PROBLEM DETAILS: Every entry is to be written out word for word.

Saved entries

/-- A trim is written, and counted where it was clamped (17 R444). -/
def trimPut (j : CalJob) (dac n lo : Nat) (s : State) : State :=
  let want := rnd (512 * 3125 + 4 * rd s F.CAL_VCAL_UV) 3125 - pget 0 j.codes dac
  let v := clampI want (-127) 127
  let s := recPut s j.set n lo 8 (unsigned 8 v)
  if v = want then s else calClamped s

/-- THRESH writes its trims (17 R444). -/
def threshDone (s : State) (j : CalJob) : State :=
  let s := (List.range 512).foldl (fun s n => trimPut j (512 + n) n 8 (trimPut j n n 0 s)) s
  let s := (List.range 8).foldl (fun s m => trimPut j (1024 + m) (512 + m) 0 s) s
  jobEnd (dirPut s j 29) 2

/-- The scale error of a channel in 10^-6, times 4 × N × SEP (17 R445). -/
def scaleErr (s : State) (j : CalJob) (n : Nat) : Int :=
  (pget 0 j.sum n * 15625 - 4 * j.events * rd s F.CAL_SEP_FS) * 1000000

/-- SCALE reports its worst channel, and fails past SCALE_LIMIT (17 R445). -/
def scaleDone (s : State) (j : CalJob) : State :=
  let d := max 1 (4 * j.events * rd s F.CAL_SEP_FS)
  let n := (List.range 520).foldl (fun b n => if (scaleErr s j b).natAbs < (scaleErr s j n).natAbs then n else b) 0
  let e := scaleErr s j n
  let s := setReg (setReg s A.CAL_SCALE_ERR (iword (rnd e d))) A.CAL_SCALE_CH (word n)
  if rd s F.CAL_SCALE_LIMIT * d < e.natAbs then jobFail s 0x28 else jobEnd s 2

/-- VCAL_ADC places its mean codes (17 R445). -/
def vcalDone (s : State) (j : CalJob) : State :=
  let m (g : Nat) : Nat := unsigned 16 (rnd (pget 0 j.sum g) 16)
  jobEnd (setReg (setReg s F.CAL_VCAL_CODE0_LO.addr (word (m 1 * 2 ^ 16 + m 0))) F.CAL_VCAL_CODE1_LO.addr (word (m 3 * 2 ^ 16 + m 2))) 2

/-- JOB_DONE: the job has all its events (17 R442 to R445). -/
def jobDone (s : State) : State :=
  match s.cal.job with
  | none => s
  | some j =>
    if !(sysOn s) then s
    else
      match j.type with
      | 0 => if j.full then densityDone s j else s
      | 1 => if j.full ∧ j.pass = 1 ∧ j.orient = 1 then offsetDone s j else s
      | 2 => if j.step = 10 then threshDone s j else s
      | 3 => if j.full then scaleDone s j else s
      | _ => if j.full then vcalDone s j else s

/-- JOB_DONE (17 R442). -/
def execJobDone (t : Nat) (s : State) : Host.Outcome State Fault Refusal := .next (jobDone (at' t s))

/-! ## Temperature (17 R446) -/

/-- The result that gives T is invalid or stale: T is held. -/
def calStale (s : State) : State :=
  if flag s F.CAL_STATUS_TEMP_STALE then s else raise (wr s F.CAL_STATUS_TEMP_STALE 1) F.CAL_EVT_RAW_TEMP_STALE

/-- T has moved by HYST since the last computation (17 R447). -/
def tempMoved (s : State) : Bool :=
  f32Ge (f32Sub s.cal.temp (reg s A.CAL_TEMP_NOW) &&& 0x7FFFFFFF#32) (reg s A.CAL_HYST)

/-- A scan result of channel `c`, as calibration takes it (17 R441, R446, R447). -/
def calResult (s : State) (c : Nat) (valid : Bool) (y : Word) : State :=
  if rd s F.CAL_TEMP_SEL ≠ c then s
  else if !valid then calStale s
  else
    let s := onCal (wr s F.CAL_STATUS_TEMP_STALE 0) fun x => { x with temp := y, job := x.job.map fun j => j.temp y }
    if !(flag s F.CAL_CTRL_ENABLE) then s
    else if !s.cal.have' then calStart (onCal s fun x => { x with have' := true })
    else if tempMoved s then calStart s
    else s

/-! ## Registers (17 R450, R451) -/

/-- The writable bits of a CALSTORE word (17 R450). -/
def calMask (off : Nat) : Word :=
  if off < 0x80 then (match off % 16 with
    | 0 => 0xF0000000#32
    | 4 => 0xFFFFFFFF#32
    | _ => 0#32)
  else if off = 0x80 then 0x80000000#32
  else if off = 0x84 then 0xFFFFFFFF#32
  else if 0x800 ≤ off ∧ off < 0xEC0 then 0xFFFFFFFF#32
  else if 0x1000 ≤ off ∧ off < 0x21900 then 0xFFFFFFFF#32
  else if 0x22000 ≤ off ∧ off < 0x34000 then
    let r := (off - 0x22000) % 0x2400
    if r < 0x1040 then (if r % 8 = 0 then 0x7FFFFF#32 else 0xFFFFFFFF#32)
    else if 0x1100 ≤ r ∧ r < 0x2100 then (if (r - 0x1100) % 0x40 < 0x38 then 0xFFFFFFFF#32 else 0#32)
    else 0#32
  else 0#32

/-- The host may write a CALSTORE word now (17 R450). -/
def calWritable (s : State) (off : Nat) : Bool :=
  if off < 0x80 ∨ off = 0x84 ∨ (0x800 ≤ off ∧ off < 0xEC0) then true
  else if off = 0x80 then s.cal.job.isNone
  else if 0x1000 ≤ off ∧ off < 0x21900 then !(bit (memWord s.calstore 0x80) 31) && s.cal.job.isNone
  else if 0x22000 ≤ off ∧ off < 0x34000 then
    let k := (off - 0x22000) / 0x2400
    !(bit (memWord s.calstore (16 * k)) 31)
      && !(s.cal.job.any fun j => (decide (j.type = 1) || decide (j.type = 2)) && decide (j.set = k))
  else false

/-- The checks of a write to the CAL page. -/
def calCheck (a : Nat) (d : Word) (s : State) : Nat :=
  if a = F.CAL_CTRL_START.addr then (if bit d 3 then jobRefused s else 0)
  else if a = F.CAL_JOB_CFG_TYPE.addr then (if s.cal.job.isSome then 0x04 else 0)
  else if a = F.CAL_JOB_EVENTS.addr then (if rd s F.CAL_JOB_CFG_TYPE = 0 ∧ 4194304 < fld d 0 24 then 0x02 else 0)
  else 0

/-- T follows the channel named (17 R446). -/
def calSelect (s : State) : State :=
  let c := rd s F.CAL_TEMP_SEL
  let s := if s.hka.ever.testBit c then onCal s fun x => { x with temp := reg s (A.HCH_RESULT c) } else s
  if flag s (F.HCH_STATUS_VALID c) ∧ !(flag s (F.HCH_STATUS_STALE c)) then wr s F.CAL_STATUS_TEMP_STALE 0 else calStale s

/-- What a write to the CAL page does beside its registers; `o` is the state before it. -/
def calAct (a : Nat) (d : Word) (o s : State) : State :=
  if a = F.CAL_CTRL_START.addr then
    let on := flag s F.CAL_CTRL_ENABLE
    let s := if on ∧ !(flag o F.CAL_CTRL_ENABLE) then onCal s fun c => { c with have' := false } else s
    let s := if on then s else onCal (wr s F.CAL_STATUS_PENDING 0) fun c => { c with comp := none, wait := none, again := false }
    let s := if bit d 4 then jobFail s 0 else s
    let s := if bit d 3 then jobStart s else s
    if bit d 2 ∧ on then calStart s else s
  else if a = F.CAL_TEMP_SEL.addr then calSelect s
  else s

/-- SOFT_RESET of the CAL page: a job is abandoned with JOB_FAIL, which the page's reset leaves set, and the corrections in force are kept (17 R440, R451). -/
def calReset (s : State) : State :=
  let s := match s.cal.job with
    | some j => raise (jobRestore s j) F.CAL_EVT_RAW_JOB_FAIL
    | none => s
  calShow (onCal s fun c => { c with job := none, comp := none, wait := none, have' := false, again := false })

end Sys2Proof.Machine
end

REPLY:
/-- A trim is written, and counted where it was clamped (17 R444). -/
def trimPut (j : CalJob) (dac n lo : Nat) (s : State) : State :=
  let want := rnd (512 * 3125 + 4 * rd s F.CAL_VCAL_UV) 3125 - pget 0 j.codes dac
  let v := clampI want (-127) 127
  let s := recPut s j.set n lo 8 (unsigned 8 v)
  if v = want then s else calClamped s

/-- THRESH writes its trims (17 R444). -/
def threshDone (s : State) (j : CalJob) : State :=
  let s := (List.range 512).foldl (fun s n => trimPut j (512 + n) n 8 (trimPut j n n 0 s)) s
  let s := (List.range 8).foldl (fun s m => trimPut j (1024 + m) (512 + m) 0 s) s
  jobEnd (dirPut s j 29) 2

/-- The scale error of a channel in 10^-6, times 4 × N × SEP (17 R445). -/
def scaleErr (s : State) (j : CalJob) (n : Nat) : Int :=
  (pget 0 j.sum n * 15625 - 4 * j.events * rd s F.CAL_SEP_FS) * 1000000

/-- SCALE reports its worst channel, and fails past SCALE_LIMIT (17 R445). -/
def scaleDone (s : State) (j : CalJob) : State :=
  let d := max 1 (4 * j.events * rd s F.CAL_SEP_FS)
  let n := (List.range 520).foldl (fun b n => if (scaleErr s j b).natAbs < (scaleErr s j n).natAbs then n else b) 0
  let e := scaleErr s j n
  let s := setReg (setReg s A.CAL_SCALE_ERR (iword (rnd e d))) A.CAL_SCALE_CH (word n)
  if rd s F.CAL_SCALE_LIMIT * d < e.natAbs then jobFail s 0x28 else jobEnd s 2

/-- VCAL_ADC places its mean codes (17 R445). -/
def vcalDone (s : State) (j : CalJob) : State :=
  let m (g : Nat) : Nat := unsigned 16 (rnd (pget 0 j.sum g) 16)
  jobEnd (setReg (setReg s F.CAL_VCAL_CODE0_LO.addr (word (m 1 * 2 ^ 16 + m 0))) F.CAL_VCAL_CODE1_LO.addr (word (m 3 * 2 ^ 16 + m 2))) 2

/-- JOB_DONE: the job has all its events (17 R442 to R445). -/
def jobDone (s : State) : State :=
  match s.cal.job with
  | none => s
  | some j =>
    if !(sysOn s) then s
    else
      match j.type with
      | 0 => if j.full then densityDone s j else s
      | 1 => if j.full ∧ j.pass = 1 ∧ j.orient = 1 then offsetDone s j else s
      | 2 => if j.step = 10 then threshDone s j else s
      | 3 => if j.full then scaleDone s j else s
      | _ => if j.full then vcalDone s j else s

/-- JOB_DONE (17 R442). -/
def execJobDone (t : Nat) (s : State) : Host.Outcome State Fault Refusal := .next (jobDone (at' t s))

/-! ## Temperature (17 R446) -/

/-- The result that gives T is invalid or stale: T is held. -/
def calStale (s : State) : State :=
  if flag s F.CAL_STATUS_TEMP_STALE then s else raise (wr s F.CAL_STATUS_TEMP_STALE 1) F.CAL_EVT_RAW_TEMP_STALE

/-- T has moved by HYST since the last computation (17 R447). -/
def tempMoved (s : State) : Bool :=
  f32Ge (f32Sub s.cal.temp (reg s A.CAL_TEMP_NOW) &&& 0x7FFFFFFF#32) (reg s A.CAL_HYST)

/-- A scan result of channel `c`, as calibration takes it (17 R441, R446, R447). -/
def calResult (s : State) (c : Nat) (valid : Bool) (y : Word) : State :=
  if rd s F.CAL_TEMP_SEL ≠ c then s
  else if !valid then calStale s
  else
    let s := onCal (wr s F.CAL_STATUS_TEMP_STALE 0) fun x => { x with temp := y, job := x.job.map fun j => j.temp y }
    if !(flag s F.CAL_CTRL_ENABLE) then s
    else if !s.cal.have' then calStart (onCal s fun x => { x with have' := true })
    else if tempMoved s then calStart s
    else s

/-! ## Registers (17 R450, R451) -/

/-- The writable bits of a CALSTORE word (17 R450). -/
def calMask (off : Nat) : Word :=
  if off < 0x80 then (match off % 16 with
    | 0 => 0xF0000000#32
    | 4 => 0xFFFFFFFF#32
    | _ => 0#32)
  else if off = 0x80 then 0x80000000#32
  else if off = 0x84 then 0xFFFFFFFF#32
  else if 0x800 ≤ off ∧ off < 0xEC0 then 0xFFFFFFFF#32
  else if 0x1000 ≤ off ∧ off < 0x21900 then 0xFFFFFFFF#32
  else if 0x22000 ≤ off ∧ off < 0x34000 then
    let r := (off - 0x22000) % 0x2400
    if r < 0x1040 then (if r % 8 = 0 then 0x7FFFFF#32 else 0xFFFFFFFF#32)
    else if 0x1100 ≤ r ∧ r < 0x2100 then (if (r - 0x1100) % 0x40 < 0x38 then 0xFFFFFFFF#32 else 0#32)
    else 0#32
  else 0#32

/-- The host may write a CALSTORE word now (17 R450). -/
def calWritable (s : State) (off : Nat) : Bool :=
  if off < 0x80 ∨ off = 0x84 ∨ (0x800 ≤ off ∧ off < 0xEC0) then true
  else if off = 0x80 then s.cal.job.isNone
  else if 0x1000 ≤ off ∧ off < 0x21900 then !(bit (memWord s.calstore 0x80) 31) && s.cal.job.isNone
  else if 0x22000 ≤ off ∧ off < 0x34000 then
    let k := (off - 0x22000) / 0x2400
    !(bit (memWord s.calstore (16 * k)) 31)
      && !(s.cal.job.any fun j => (decide (j.type = 1) || decide (j.type = 2)) && decide (j.set = k))
  else false

/-- The checks of a write to the CAL page. -/
def calCheck (a : Nat) (d : Word) (s : State) : Nat :=
  if a = F.CAL_CTRL_START.addr then (if bit d 3 then jobRefused s else 0)
  else if a = F.CAL_JOB_CFG_TYPE.addr then (if s.cal.job.isSome then 0x04 else 0)
  else if a = F.CAL_JOB_EVENTS.addr then (if rd s F.CAL_JOB_CFG_TYPE = 0 ∧ 4194304 < fld d 0 24 then 0x02 else 0)
  else 0

/-- T follows the channel named (17 R446). -/
def calSelect (s : State) : State :=
  let c := rd s F.CAL_TEMP_SEL
  let s := if s.hka.ever.testBit c then onCal s fun x => { x with temp := reg s (A.HCH_RESULT c) } else s
  if flag s (F.HCH_STATUS_VALID c) ∧ !(flag s (F.HCH_STATUS_STALE c)) then wr s F.CAL_STATUS_TEMP_STALE 0 else calStale s

/-- What a write to the CAL page does beside its registers; `o` is the state before it. -/
def calAct (a : Nat) (d : Word) (o s : State) : State :=
  if a = F.CAL_CTRL_START.addr then
    let on := flag s F.CAL_CTRL_ENABLE
    let s := if on ∧ !(flag o F.CAL_CTRL_ENABLE) then onCal s fun c => { c with have' := false } else s
    let s := if on then s else onCal (wr s F.CAL_STATUS_PENDING 0) fun c => { c with comp := none, wait := none, again := false }
    let s := if bit d 4 then jobFail s 0 else s
    let s := if bit d 3 then jobStart s else s
    if bit d 2 ∧ on then calStart s else s
  else if a = F.CAL_TEMP_SEL.addr then calSelect s
  else s

/-- SOFT_RESET of the CAL page: a job is abandoned with JOB_FAIL, which the page's reset leaves set, and the corrections in force are kept (17 R440, R451). -/
def calReset (s : State) : State :=
  let s := match s.cal.job with
    | some j => raise (jobRestore s j) F.CAL_EVT_RAW_JOB_FAIL
    | none => s
  calShow (onCal s fun c => { c with job := none, comp := none, wait := none, have' := false, again := false })

end Sys2Proof.Machine
end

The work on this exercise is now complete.